EXERCISE DATA START

/-- RD_S: a combining window and a read of memory on a miss, E or S where no other L1 owns the line, SNP_DOWN to an
owner (R218, R219, R220, R221). For an L1 of the partition and a line of its grants with a home at which nothing is
in progress or waits: if the line is absent and no L1 owns it, RD_S opens its combining window, the whole line is
asked of memory, and nothing else changes. If the line lies in the sets and needs no memory, and no other L1 owns
it, DATA_E is sent where no other L1 holds it, the HOST bit is clear and the line is not hidden, else DATA_S; the
filter records the L1 so at the position it fills; no other message is sent and no byte of memory changes. If
another L1 owns it, that L1 and no other is sent SNP_DOWN and the read is in progress. -/
def Obligations.ReadsForSAtTheHome : Prop :=
  ∀ (p : Fin 64) (l : L1Id) (line : BitVec 47),
    Event (.rdS p l line) (fun s => l1Of s p l = true ∧ Homed s p line.toNat ∧
        lineBusy (s.line p line.toNat) = false ∧ (s.line p line.toNat).waiting = [] ∧
        (s.line p line.toNat).state = .absent ∧ ∀ f ∈ (s.line p line.toNat).filter, f.owner = false) (fun s t =>
      t = askMemory (s.modLine p line.toNat (fun n => { n with window := [.rdS l], windowOpen := true }))
        p line.toNat wholeLine (.insider p)) ∧
    Event (.rdS p l line) (fun s => l1Of s p l = true ∧ Resident s p line.toNat ∧
        blocked s p line.toNat (.rdS l) = false ∧
        ∀ f ∈ (s.line p line.toNat).filter, f.owner = true → f.l1 = l) (fun s t =>
      ∃ e : Bool, (e = true ↔ (∀ f ∈ (s.line p line.toNat).filter, f.l1 = l) ∧ (s.line p line.toNat).host = false ∧
          (s.line p line.toNat).state ≠ .discardStaged) ∧
        t.noc = s.noc ++ [.toL1 (if e then mDataE else mDataS) p l line.toNat] ∧
        t.line p line.toNat = spent { s.line p line.toNat with
          filter := { l1 := l, owner := e, way := l1Way s l line.toNat } ::
            (s.line p line.toNat).filter.filter (fun f => f.l1 ≠ l) } ∧
        t.mem = s.mem ∧ t.spad = s.spad ∧ t.l1s = s.l1s) ∧
    ∀ f : FilterEntry, f.l1 ≠ l → f.owner = true → Event (.rdS p l line) (fun s => l1Of s p l = true ∧
        Resident s p line.toNat ∧ blocked s p line.toNat (.rdS l) = false ∧ (s.line p line.toNat).filter = [f]) (fun s t =>
      t.noc = s.noc ++ [.toL1 mSnpDown p f.l1 line.toNat] ∧
      t.line p line.toNat = { s.line p line.toNat with cur := some (.rdS l), awaiting := [f.l1] } ∧
      t.mem = s.mem ∧ t.spad = s.spad ∧ t.l1s = s.l1s)

/-- RD_U and UPG: the line is staged and granted M, or every other holder is first told to give it up (R218, R220, R225,
R233). For an L1 of the partition and a line of its grants in the sets at which nothing is in progress and which
needs no memory: where no other L1 holds the line, the host does not, and staging takes it (R226), RD_U sends DATA_M
and UPG of an L1 the filter names is acknowledged; the line is STAGED with the L1 as its owner, and a byte of memory
changes only where a DIRTY or hidden line's committed value is written back. Where another L1 holds the line, it is
sent SNP_INV; where the host does, it is sent back-invalidations for the line; the claim is in progress, and no
grant is sent. -/
def Obligations.ClaimsAtTheHome : Prop :=
  ∀ (p : Fin 64) (l : L1Id) (line : BitVec 47),
    (∀ e ∈ [(Instr.rdU p l line, HomeRequest.rdU l, NocMsg.toL1 mDataM p l line.toNat, false),
        (.upg p l line, .upg l, .toAgent mAck p (.core l) line.toNat [], true)],
      Event e.1 (fun s => l1Of s p l = true ∧ Resident s p line.toNat ∧ blocked s p line.toNat e.2.1 = false ∧
          OnlyHeldBy s p line.toNat l ∧
          stageCheck s p line.toNat = .staged ∧ (e.2.2.2 = true → (s.line p line.toNat).filter ≠ [])) (fun s t =>
        t.noc = s.noc ++ [e.2.2.1] ∧ (t.line p line.toNat).state = .staged ∧
        (t.line p line.toNat).filter = [{ l1 := l, owner := true, way := l1Way s l line.toNat }] ∧
        (t.line p line.toNat).cur = none ∧
        t.mem = (if (s.line p line.toNat).state = .dirty ∨ (s.line p line.toNat).state = .discardStaged then
          mwriteCells s.mem (linePhys line.toNat) (s.line p line.toNat).data else s.mem) ∧
        (t.line p line.toNat).data = (if (s.line p line.toNat).state = .dirty ∨ (s.line p line.toNat).state = .discardStaged
          then [] else (s.line p line.toNat).data) ∧
        t.spad = s.spad ∧ t.l1s = s.l1s)) ∧
    (∀ f : FilterEntry, f.l1 ≠ l → ∀ e ∈ [(Instr.rdU p l line, HomeRequest.rdU l), (.upg p l line, .upg l)],
      Event e.1 (fun s => l1Of s p l = true ∧ Resident s p line.toNat ∧ blocked s p line.toNat e.2 = false ∧
          (s.line p line.toNat).host = false ∧ (s.line p line.toNat).filter = [f]) (fun s t =>
        t.noc = s.noc ++ [.toL1 mSnpInv p f.l1 line.toNat] ∧
        t.line p line.toNat = { s.line p line.toNat with cur := some e.2, awaiting := [f.l1] } ∧
        t.mem = s.mem ∧ t.spad = s.spad ∧ t.l1s = s.l1s)) ∧
    Event (.rdU p l line) (fun s => l1Of s p l = true ∧ Resident s p line.toNat ∧
        blocked s p line.toNat (.rdU l) = false ∧
        (s.line p line.toNat).host = true ∧ (s.line p line.toNat).filter = []) (fun s t =>
      t.noc = s.noc ∧ t.line p line.toNat = { s.line p line.toNat with
        cur := some (.rdU l), awaiting := [], awaitHost := (List.range 16).map (fun i => linePhys line.toNat + 64 * i) } ∧
      (∃ out, t.out = out ++ s.out ∧ out ≠ [] ∧ ∀ o ∈ out, ∃ c n, o = .backInvalidate c n) ∧
      t.mem = s.mem ∧ t.spad = s.spad ∧ t.l1s = s.l1s)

EXERCISE DATA END

* [EXERCISE DETAILS]:
Transcribe all the entries, keeping each one exactly as it is.

* [WRITTEN RESPONSE]:
/-- RD_S: a combining window and a read of memory on a miss, E or S where no other L1 owns the line, SNP_DOWN to an
owner (R218, R219, R220, R221). For an L1 of the partition and a line of its grants with a home at which nothing is
in progress or waits: if the line is absent and no L1 owns it, RD_S opens its combining window, the whole line is
asked of memory, and nothing else changes. If the line lies in the sets and needs no memory, and no other L1 owns
it, DATA_E is sent where no other L1 holds it, the HOST bit is clear and the line is not hidden, else DATA_S; the
filter records the L1 so at the position it fills; no other message is sent and no byte of memory changes. If
another L1 owns it, that L1 and no other is sent SNP_DOWN and the read is in progress. -/
def Obligations.ReadsForSAtTheHome : Prop :=
  ∀ (p : Fin 64) (l : L1Id) (line : BitVec 47),
    Event (.rdS p l line) (fun s => l1Of s p l = true ∧ Homed s p line.toNat ∧
        lineBusy (s.line p line.toNat) = false ∧ (s.line p line.toNat).waiting = [] ∧
        (s.line p line.toNat).state = .absent ∧ ∀ f ∈ (s.line p line.toNat).filter, f.owner = false) (fun s t =>
      t = askMemory (s.modLine p line.toNat (fun n => { n with window := [.rdS l], windowOpen := true }))
        p line.toNat wholeLine (.insider p)) ∧
    Event (.rdS p l line) (fun s => l1Of s p l = true ∧ Resident s p line.toNat ∧
        blocked s p line.toNat (.rdS l) = false ∧
        ∀ f ∈ (s.line p line.toNat).filter, f.owner = true → f.l1 = l) (fun s t =>
      ∃ e : Bool, (e = true ↔ (∀ f ∈ (s.line p line.toNat).filter, f.l1 = l) ∧ (s.line p line.toNat).host = false ∧
          (s.line p line.toNat).state ≠ .discardStaged) ∧
        t.noc = s.noc ++ [.toL1 (if e then mDataE else mDataS) p l line.toNat] ∧
        t.line p line.toNat = spent { s.line p line.toNat with
          filter := { l1 := l, owner := e, way := l1Way s l line.toNat } ::
            (s.line p line.toNat).filter.filter (fun f => f.l1 ≠ l) } ∧
        t.mem = s.mem ∧ t.spad = s.spad ∧ t.l1s = s.l1s) ∧
    ∀ f : FilterEntry, f.l1 ≠ l → f.owner = true → Event (.rdS p l line) (fun s => l1Of s p l = true ∧
        Resident s p line.toNat ∧ blocked s p line.toNat (.rdS l) = false ∧ (s.line p line.toNat).filter = [f]) (fun s t =>
      t.noc = s.noc ++ [.toL1 mSnpDown p f.l1 line.toNat] ∧
      t.line p line.toNat = { s.line p line.toNat with cur := some (.rdS l), awaiting := [f.l1] } ∧
      t.mem = s.mem ∧ t.spad = s.spad ∧ t.l1s = s.l1s)

/-- RD_U and UPG: the line is staged and granted M, or every other holder is first told to give it up (R218, R220, R225,
R233). For an L1 of the partition and a line of its grants in the sets at which nothing is in progress and which
needs no memory: where no other L1 holds the line, the host does not, and staging takes it (R226), RD_U sends DATA_M
and UPG of an L1 the filter names is acknowledged; the line is STAGED with the L1 as its owner, and a byte of memory
changes only where a DIRTY or hidden line's committed value is written back. Where another L1 holds the line, it is
sent SNP_INV; where the host does, it is sent back-invalidations for the line; the claim is in progress, and no
grant is sent. -/
def Obligations.ClaimsAtTheHome : Prop :=
  ∀ (p : Fin 64) (l : L1Id) (line : BitVec 47),
    (∀ e ∈ [(Instr.rdU p l line, HomeRequest.rdU l, NocMsg.toL1 mDataM p l line.toNat, false),
        (.upg p l line, .upg l, .toAgent mAck p (.core l) line.toNat [], true)],
      Event e.1 (fun s => l1Of s p l = true ∧ Resident s p line.toNat ∧ blocked s p line.toNat e.2.1 = false ∧
          OnlyHeldBy s p line.toNat l ∧
          stageCheck s p line.toNat = .staged ∧ (e.2.2.2 = true → (s.line p line.toNat).filter ≠ [])) (fun s t =>
        t.noc = s.noc ++ [e.2.2.1] ∧ (t.line p line.toNat).state = .staged ∧
        (t.line p line.toNat).filter = [{ l1 := l, owner := true, way := l1Way s l line.toNat }] ∧
        (t.line p line.toNat).cur = none ∧
        t.mem = (if (s.line p line.toNat).state = .dirty ∨ (s.line p line.toNat).state = .discardStaged then
          mwriteCells s.mem (linePhys line.toNat) (s.line p line.toNat).data else s.mem) ∧
        (t.line p line.toNat).data = (if (s.line p line.toNat).state = .dirty ∨ (s.line p line.toNat).state = .discardStaged
          then [] else (s.line p line.toNat).data) ∧
        t.spad = s.spad ∧ t.l1s = s.l1s)) ∧
    (∀ f : FilterEntry, f.l1 ≠ l → ∀ e ∈ [(Instr.rdU p l line, HomeRequest.rdU l), (.upg p l line, .upg l)],
      Event e.1 (fun s => l1Of s p l = true ∧ Resident s p line.toNat ∧ blocked s p line.toNat e.2 = false ∧
          (s.line p line.toNat).host = false ∧ (s.line p line.toNat).filter = [f]) (fun s t =>
        t.noc = s.noc ++ [.toL1 mSnpInv p f.l1 line.toNat] ∧
        t.line p line.toNat = { s.line p line.toNat with cur := some e.2, awaiting := [f.l1] } ∧
        t.mem = s.mem ∧ t.spad = s.spad ∧ t.l1s = s.l1s)) ∧
    Event (.rdU p l line) (fun s => l1Of s p l = true ∧ Resident s p line.toNat ∧
        blocked s p line.toNat (.rdU l) = false ∧
        (s.line p line.toNat).host = true ∧ (s.line p line.toNat).filter = []) (fun s t =>
      t.noc = s.noc ∧ t.line p line.toNat = { s.line p line.toNat with
        cur := some (.rdU l), awaiting := [], awaitHost := (List.range 16).map (fun i => linePhys line.toNat + 64 * i) } ∧
      (∃ out, t.out = out ++ s.out ∧ out ≠ [] ∧ ∀ o ∈ out, ∃ c n, o = .backInvalidate c n) ∧
      t.mem = s.mem ∧ t.spad = s.spad ∧ t.l1s = s.l1s)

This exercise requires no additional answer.